**Goal of the exercise**
Emit the line that holds "stop : Option SeqStop" and all lines following it through the end of the data, verbatim, and nothing else.
Start of Data shown
/-- A pass completes, or stops at an operand. -/
def completePass (s : State) (c : Nat) : State :=
  match (s.cluster c).current with
  | none => s
  | some p =>
    match s.unit? p.unit with
    | none => s.setCurrent c none
    | some u =>
      if s.noPass (s.leaderCore u) then s else
      match p.kind with
      | .mldb =>
        match State.seqLoads p.unit (2 ^ 24) (vecRanges p.f.tyb p.f.k.toNat p.bBase p.bStep) s with
        | .error e => s.stopPass c p.unit p e
        | .ok (s, vs) =>
          match (s.unit? p.unit).bind (·.seqr) with
          | some q => (s.setSeq p.unit { q with held := some ⟨p.f.tb, p.f.k, p.f.bsb, vs⟩, mrow := 0 }).setCurrent c none
          | none => s.setCurrent c none
      | _ =>
        let r := formRows s p.unit u p 128
        match r.stop with
        | some e => r.s.stopPass c p.unit r.pass e
        | none =>
          let s := (r.s.setCurrent c none).setMrow p.unit 0
          let s := if p.f.q4 then s.clearPart p.unit p.f.p1 else s.clearAcc u p.f.acc.toNat fun _ _ => true
          if s.mismatches p.unit r.pass then (s.setMx u).reportMismatch c else s

/-- `MATRIX_PASS_COMPLETE`. -/
def execMatrixPassComplete (s : State) : Out :=
  match s.turn with
  | .event (.matrixPassComplete c) => .next (completePass s c)
  | _ => .next s

/-! ## Scaling (09:R271) -/

/-- A word that is no pass stops at an operand, to go on from `row` when it need not wait, or after the handler. -/
def seqMiss (s : State) (n : Nat) (q : Sequencer) (row : Nat) (e : SeqStop) : Out :=
  match e with
  | .wait => .next (s.setSeq n { q with row := row })
  | .miss => .next (s.setSeq n { q with row := row, fault := some ⟨none, row, false⟩ })
  | .bad c => seqFail s n q c

/-- One cell of `MSCACC`: a NaN in the accumulator stays as it is. -/
def mscaccCell (int : Bool) (i j p ea eb acc : Nat) : Nat :=
  let v := if int then intFv p else f32.read p
  if !v.isNaN && ea ≠ 63 && eb ≠ 63 && (f32.read acc).isNaN then acc else scaledAdd 0 false v acc ea eb (mtxNaN i j)

/-- `MSCACC`: the scale bytes are read first, then every cell is formed. A scale pointer into a window that no operand may name stops it as one
of the words of 16:R380 (DESIGN CHOICE, log 86). -/
def execMscacc (f : MtxF) (s : State) : Out :=
  onSeq s fun s n u q =>
    let k := f.acc.toNat
    let x := f.xr.toNat
    if !u.hasAcc k then seqFail s n q 0x03
    else if s.busySlot n u f.acc || s.busyPartial n u f.p1 then .next s
    else match State.seqLoads n (2 ^ 24) (scaleRanges (q.aReg x) (q.dReg x) ++ scaleRanges (q.aReg (x + 1)) (q.dReg (x + 1))) s with
      | .error e => seqMiss s n q 0 e
      | .ok (s, l) =>
        let sc := l.map leNat
        let p := if f.p1 then q.p1 else q.p0
        let cell (m : NMap W32) (c : Nat) : NMap W32 :=
          let i := c / 128
          let j := c % 128
          NMap.put m 0 (u.accKey k i j) (BitVec.ofNat 32 (mscaccCell f.int i j (NMap.get p 0 c).toNat (sc.getD i 0 % 64)
            (sc.getD (128 + j) 0 % 64) (NMap.get m 0 (u.accKey k i j)).toNat))
        let s := (s.accPoison n u k fun _ _ => true).partPoison n f.p1
        seqNext ({ s with acc := (List.range 16384).foldl cell s.acc }.clearAcc u k fun _ _ => true) n { q with row := 0 }

/-! ## Accumulators and memory (09:R273) -/

/-- The address of row `i`. -/
def rowAddr (q : Sequencer) (f : MtxF) (i : Nat) : W64 := q.aReg f.ar.toNat + BitVec.ofNat 64 i * q.dReg f.ar.toNat

/-- The checks of `MACLD` and `MACST` when they are posted. -/
def State.moveCause (s : State) (u : LUnit) (q : Sequencer) (f : MtxF) (formOk : Bool) : Option Nat :=
  if !u.hasAcc f.acc.toNat || f.k = 0 || 128 < f.k.toNat || !formOk then some 0x03
  else s.operandsCause u ((List.range f.k.toNat).map fun i => (rowAddr q f i, f.colCount * f.cellBytes))

/-- Progress of a move: the state, the next row, why it stopped. -/
structure MoveRows where
  s    : State
  row  : Nat
  stop : Option SeqStop

/-- The copies that the leader core's L1 and its die hold of some lines go, so that a load reads the lines at their homes, together. -/
def State.refreshLines (s : State) (u : LUnit) (pl : List Place) : State :=
  let core := s.leaderCore u
  let named (k : Nat) : Bool := pl.any fun p => p.win = .virt && lineOf p.key = k
  ({ s with l1 := s.l1.filter fun l => !(l.core = core && named l.key && !l.haloed) }).evictReplicas fun r =>
    r.die = dieOfCore core && named r.key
End of Data shown
**Response for this exercise**
  stop : Option SeqStop

/-- The copies that the leader core's L1 and its die hold of some lines go, so that a load reads the lines at their homes, together. -/
def State.refreshLines (s : State) (u : LUnit) (pl : List Place) : State :=
  let core := s.leaderCore u
  let named (k : Nat) : Bool := pl.any fun p => p.win = .virt && lineOf p.key = k
  ({ s with l1 := s.l1.filter fun l => !(l.core = core && named l.key && !l.haloed) }).evictReplicas fun r =>
    r.die = dieOfCore core && named r.key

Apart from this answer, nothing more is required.